Only Mad Jannie had been allowed to for a while, for the little ones, a nursery class. But that was before she went mad, of course.
Hans had gone to watch once. Around thirty infants were sitting on the floor and Jannie was standing in front of them, conducting as they sang: ‘Got lame hands, got lame feet… cannot walk along the street…’ They lifted their legs and flapped their hands as they sang along at the top of their voices. The nursery class was a success. When it got a bit rowdy he saw Jannie put up her hand and they quietened down at once. The children all started staring at her and Hans didn’t have to wait long to find out why. Jannie deftly pulled her top teeth out of her mouth and then her bottom teeth and made the two parts of the set clap together. Tick tick tick you heard, a dry sound.

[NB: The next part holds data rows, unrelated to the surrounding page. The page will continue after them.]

-- ==== Sys2Proof/Machine/Codec.lean ====
section
/-! DEFINITION. Byte orders and checks of the wires: fields sent least significant byte first (00, Byte order),
sample containers and link slots (R74, R203), the CRC of surface frames (R131), kind codes (11, section 11.4). -/

namespace Sys2Proof.Machine

/-- The low `n` bytes of a number, least significant first (00, Byte order). -/
def leBytes (n v : Nat) : List Byte := (List.range n).map (fun i => BitVec.ofNat 8 (v / 256 ^ i))

/-- The number that bytes stand for, least significant first (00, Byte order). -/
def leNat : List Byte → Nat
  | [] => 0
  | b :: rest => b.toNat + 256 * leNat rest

/-- A two-byte field, least significant byte first. -/
def half (low high : Byte) : Half := high ++ low

/-- The samples of a run of containers; byte 0 of each is ignored (R203). -/
def samplesOf : List Byte → List Sample
  | _ :: a :: b :: c :: rest => (c ++ b ++ a : BitVec 24).toInt :: samplesOf rest
  | _ => []

/-- A sample's container: byte 0 is 0, then the 24-bit sample (R203). -/
def containerOf (x : Sample) : List Byte := 0 :: leBytes 3 (BitVec.ofInt 24 x).toNat

/-- The first `n` frames of `width` samples each. -/
def framesOf (width : Nat) : Nat → List Sample → List Frame
  | 0, _ => []
  | n + 1, xs => xs.take width :: framesOf width n (xs.drop width)

/-- The sample in the top 24 bits of a slot; the bottom 8 are ignored (R74). -/
def sampleOfSlot (w : Slot) : Sample := (w.extractLsb' 8 24).toInt

/-- A slot that carries a sample; the bottom 8 bits are 0 (R74). -/
def slotOfSample (x : Sample) : Slot := BitVec.ofInt 24 x ++ (0 : Byte)

/-- One shift of the CRC with x^8 + x^2 + x + 1, most significant bit first (R131). -/
def crcShift (c : Byte) : Byte := if c.msb then (c <<< 1) ^^^ 7 else c <<< 1

/-- The CRC after one more byte (R131). -/
def crcByte (c b : Byte) : Byte :=
  crcShift (crcShift (crcShift (crcShift (crcShift (crcShift (crcShift (crcShift (c ^^^ b))))))))

/-- The CRC of a run of bytes, from 0 (R131). -/
def crc8 (bytes : List Byte) : Byte := bytes.foldl crcByte 0

/-- The codes of the frames the part sends (11, section 11.4). -/
def FrameKind.code : FrameKind → Byte
  | .poll => 1
  | .call => 2
  | .assign => 3
  | .release => 4
  | .refuse => 5
  | .write => 6
  | .setControl => 7
  | .meter => 8

/-- The characters of a frame as sent: address, kind, length, payload, CRC (R131, 11 section 11.4). -/
def BusFrame.characters (f : BusFrame) : List Byte :=
  let body := BitVec.ofNat 8 f.address :: f.kind.code :: BitVec.ofNat 8 f.payload.length :: f.payload
  body ++ [crc8 body]

/-- The kinds of reply (11, section 11.4). -/
inductive ReplyKind where
  | report
  | empty
  | answer
  | confirm
  | ack
  | nak
  | wait
deriving DecidableEq, Repr

/-- The reply kind a code names (11, section 11.4). -/
def replyKindOf (b : Byte) : Option ReplyKind :=
  match b.toNat with
  | 0x81 => some .report
  | 0x82 => some .empty
  | 0x83 => some .answer
  | 0x84 => some .confirm
  | 0x85 => some .ack
  | 0x86 => some .nak
  | 0x87 => some .wait
  | _ => none

/-- Whether a reply's length suits its kind (R132). -/
def ReplyKind.lengthOk : ReplyKind → Nat → Bool
  | .report, n => n % 4 == 0 && decide (n ≤ 32)
  | .answer, n => n == 10
  | _, n => n == 0

/-- The content of a prefix for a CALL: length, then the value (11, section 11.4). -/
def Stem.bytes (p : Stem) : List Byte := BitVec.ofNat 8 p.length :: leBytes 6 p.value.toNat

/-- A serial as sent (R204). -/
def serialBytes (x : Serial) : List Byte := leBytes 6 x.toNat

end Sys2Proof.Machine
end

A couple of children screamed as Jannie advanced forwards, clicking the false teeth.
Her cheeks had sunk in and because she involuntarily moved her own jaw along, it looked as though she was making her teeth go up and down by remote control. Hans found it terrifying and he knew about false teeth. Imagine how frightened the infants were, seeing something like that for the first time!
When he told his mother what he had seen later in the day, she gave him a surprised look.
‘That’s crazy,’ she said, ‘I’ll put a stop to that.’ Before she became sick, Hans’s mother had been a determined woman and she told the camp elder that Jannie was frightening the children. That was the end of the nursery class and the beginning of Jannie’s increasingly loony behaviour.
When he returned from the sick bay he saw her still kneeling in the burning afternoon sun at the Japanese sentry post.
But Mrs. Anema, the camp elder, was already talking to the guards and she usually managed to get someone being punished set free after a couple of hours. And of course the Japanese had also come to realize that Jannie was as mad as a hatter by now.